3 speech recognition module, 4 display module

Specific embodiment

It is described in detail below in conjunction with specific embodiment of the attached drawing to the embodiment of the present invention.It should be understood that this Locate described specific embodiment and be merely to illustrate and explain the present invention embodiment, is not intended to restrict the invention embodiment.

The one aspect of the embodiment of the present invention provides a kind of for providing the method for sound source information.Fig. 1 is that the present invention one is real The flow chart of the method for providing sound source information of example offer is provided.As shown in Figure 1, this approach includes the following steps.

In step slo, the voice of at least one sound source is received.

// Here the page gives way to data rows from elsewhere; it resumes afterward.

/-- The machine with an instruction of the core at the pc of a running frame. [log 11: DESIGN CHOICE] -/
def placeCore (s : State) (bs : List Byte) : State :=
  let s := { s with mem := { s.mem with lmem := putBytes s.mem.lmem (ownKey s placedAt) bs } }
  { s with
    cpu := { s.cpu with frames := [placedFrame], trap := none, parked := none, halted := false, switching := false, saving := none, parkWaits := false, away := false, poweredOff := false }
    own := { s.own with agenda := [.turn .core], turn := .core } }

/-- A flow class whose kernel is the given words. [log 11: DESIGN CHOICE] -/
def placedClass (code : List (BitVec 32)) : FlowClass :=
  { part := 0, cls := 1, recs := 1, fidw := 0, tmo := 0, ohand := 0, owner := 0, code := code, timeout := 0, table := [], tablePoison := [], tablen := 0 }

/-- The machine with an instruction of the bounded profile at the pc of a kernel's invocation. [log 11: DESIGN CHOICE] -/
def placeSedge (s : State) (w : BitVec 32) : State :=
  let i : Invocation := { cls := placedClass [w], fid := 0, timeout := false, packet := none, origin := .own, window := [], len := 0, scratch := [], pc := 0, x := [], v := [], k := [], fpctl := 0, vflane := 0, cycles := 0 }
  { s with
    fab := { s.fab with sedge := s.fab.sedge.set 0 (some i) }
    own := { s.own with agenda := [.turn (.sedge 0)], turn := .core } }

/-- The machine with an instruction of the bounded profile at the pc of a queue program's invocation. [log 11: DESIGN CHOICE] -/
def placeCfe (s : State) (w : BitVec 32) : State :=
  let q : Queue := { elog := 4, part := 0, vec := 0, cring := 0, pring := 0, head := 0, tail := 0, stopped := false, commands := [], prog := [w], sets := [], loaded := true, memory := [], busy := true, taken := 0, written := 0, unreported := 0, oldest := 0 }
  let r : QpRun := { queue := 1, command := List.replicate 64 0, prog := [w], sets := [], launched := false, scratch := [], pc := 0, x := [], fpctl := 0 }
  { s with
    cfe := { s.cfe with queues := s.cfe.queues.set 1 (some q), slots := s.cfe.slots.set 0 (some r) }
    own := { s.own with agenda := [.turn (.cfe 0)], turn := .core } }

/-- The state in which the next step runs the instruction with these bits: on the core, or where the
bounded profile's own instructions run. [log 11: DESIGN CHOICE] -/
def placeWord (s : State) (nbits w : Nat) : State :=
  match decodeTableWord nbits w with
  | some (.pktemit _ _) | some (.pktfwd _) | some .pktdrop | some (.loopb _ _ _) => placeSedge s (BitVec.ofNat 32 w)
  | some (.signal _) | some (.parkq _) | some (.launch _ _) => placeCfe s (BitVec.ofNat 32 w)
  | _ => placeCore s (wordBytes w 4)

end Sys2Proof.Machine
end

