-- ==== Sys2Proof/Machine/Step.lean ====
section
/-! DEFINITION. One step of the machine, and the placing of an instruction for the host. -/

namespace Sys2Proof.Machine

/-- One step: time passes and one agent acts. [log 2: DESIGN CHOICE] -/
def step (s : State) : Host.Outcome State Fault Refusal := machineStep s

/-- The state in which the next step fetches and runs the instruction with the given bits. [log 11: DESIGN CHOICE] -/
def State.withFetchWord (s : State) (nbits w : Nat) : State := placeWord s nbits w

end Sys2Proof.Machine
end

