-- ==== Sys2Proof/Certificates/Slice0/Obligations.lean ====
section
/-! DEFINITION. The statements for the provers. Each docstring names the rules of the spec that the
statement follows; a clause that rests on a choice of the model says so. -/

open Sys2Proof Sys2Proof.Machine

/-! ## The step, the decoder and reset -/

/-- A step of the core runs the instruction that the bytes at the pc decode to (R34, R36, R39, R57), when the
core has the turn and nothing comes before the instruction: no dispatch, no MFETCH trap, no PARK request, no
step of the debug module, no line of code marked poisoned (R352). What the step adds around it: time has passed, and a
spilled window has come back. -/
def Obligations.StepRunsDecodedInstruction : Prop :=
  ∀ (s s1 s2 : State) (rest : List Act) (w len : Nat) (i : Instr),
    s.own.agenda = .turn .core :: rest →
    beforeFetch (coreTurn s rest) = s1 →
    canRun (coreTurn s rest) = true → (coreTurn s rest).cpu.parkWaits = false → (pendingMfetch (coreTurn s rest)).isSome = false →
    (dispatchLevel (coreTurn s rest)).isSome = false → Running (coreTurn s rest) →
    fetchInstr s1 (isUser s1) (readPc s1).toNat = .ok s2 (w, len) →
    poisonedCode s1 (readPc s1).toNat = none → (len = 4 → poisonedCode s2 ((readPc s1).toNat + 2) = none) → decode w = .ok i →
    (∀ t, exec i s2 = .next t → t.cpu.stepping = false) →
    step s = exec i s2

/-- Bytes of the core's own local memory above the constant window are fetched as they stand (R23, R34, R39):
two bytes when bits [1:0] of the first halfword are not 0b11, else four. Outside the stash regions, with no poison,
with no halfword that a store replaced since the last IFENCE (R37) and while no engine writes local memory (R227). -/
def Obligations.FetchReadsOwnLocalMemory : Prop :=
  ∀ (s : State) (user : Bool) (pc : Nat),
    0x800 ≤ pc → pc + 4 ≤ 0x100000 → inStash s (ownKey s pc) 2 = false → inStash s (ownKey s (pc + 2)) 2 = false → s.cpu.stale = [] →
    s.mem.lpoison = [] → s.mem.shadows = [] →
    fetchInstr s user pc =
      (let lo := ofBytes (getLocals s (ownKey s pc) 2)
       if lo % 4 = 3 then .ok s (lo + 65536 * ofBytes (getLocals s (ownKey s (pc + 2)) 2), 4) else .ok s (lo, 2))

/-- Words that the spec writes out for its encodings (R40 to R56, R61, R74, R81, R82, R95, R127, R163, R195)
decode to the instructions they stand for: one of each of several forms. -/
def Obligations.WordsDecode : Prop :=
  decode 0x000E6283 = .ok (.add 5 6 7) ∧ decode 0x020C5013 = .ok (.beq 5 6 32) ∧ decode 0x3FC0052F = .ok (.fli 10 0x3FC00)
    ∧ decode 0x1234528B = .ok (.lih 5 0x12345) ∧ decode 0x67805287 = .ok (.addImm 5 5 0x678)
    ∧ decode 0x0006639F = .ok (.ldd 7 6 0) ∧ decode 0xFF804D13 = .ok (.dbnz 4 0xFFA) ∧ decode 0x010002C3 = .ok (.csrr 5 0x010)
    ∧ decode 0x124E62BB = .ok (.fsub 5 6 7 1 1) ∧ decode 0x00D6A047 = .ok (.send 10 11 3) ∧ decode 0x05C328D7 = .ok (.vlds 1 5 6 0 7)
    ∧ decode 0x2B58754B = .ok (.cas2 10 7 12 1) ∧ decode 0x0000E001 = .ok .cNop

/-- Decoding the encoding of a well-formed instruction gives it back, with every operand at every value that
the encoding admits (R39 to R56): no bit of any encoding is dropped. The event rows of the table have no
words. -/
def Obligations.DecodeOfEncode : Prop :=
  ∀ i : Instr, i.wellFormed = true → i.isEvent = false → decode (encode i) = .ok i

/-- The memories keep their canonical form over every step, whatever agent acts and whatever it does (R23,
R207): keys rise strictly and no entry holds what an unlisted address reads as. The form is the model's own
(log entry 1). -/
def Obligations.StepKeepsMemoryForm : Prop :=
  ∀ s t : State, s.Inv → step s = .next t → t.Inv

/-- The state after reset has the memories in canonical form. -/
def Obligations.ResetMemoryForm : Prop :=
  State.reset.Inv

/-- No step stops the machine: the spec gives every instruction and every fault an effect, so each step
answers a next state. -/
def Obligations.EveryStepAnswers : Prop :=
  ∀ s : State, s.Safe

In step s 11, the voice based on each sound source at least one received sound source, determines at least one sound source In each sound source orientation.

Wherein it is determined that the orientation of sound source can be based on the time for receiving the voice issued from sound source.For example, for connecing The speech reception module for receiving the voice of at least one sound source includes multiple voice acquisition modules, and multiple voice acquisition module is set It sets in different positions, the time that multiple voice acquisition modules receive the voice issued from same sound source is different.For at least Each sound source in one sound source, the difference of the time of multiple voice acquisition modules is reached according to voice, that is, reach according to voice The time difference of multiple voice acquisition modules determines the orientation of sound source.Optionally, in embodiments of the present invention, voice acquisition module It can be microphone, which can be microphone array.For example, microphone array may include 2,4,6,7 or 8 A microphone.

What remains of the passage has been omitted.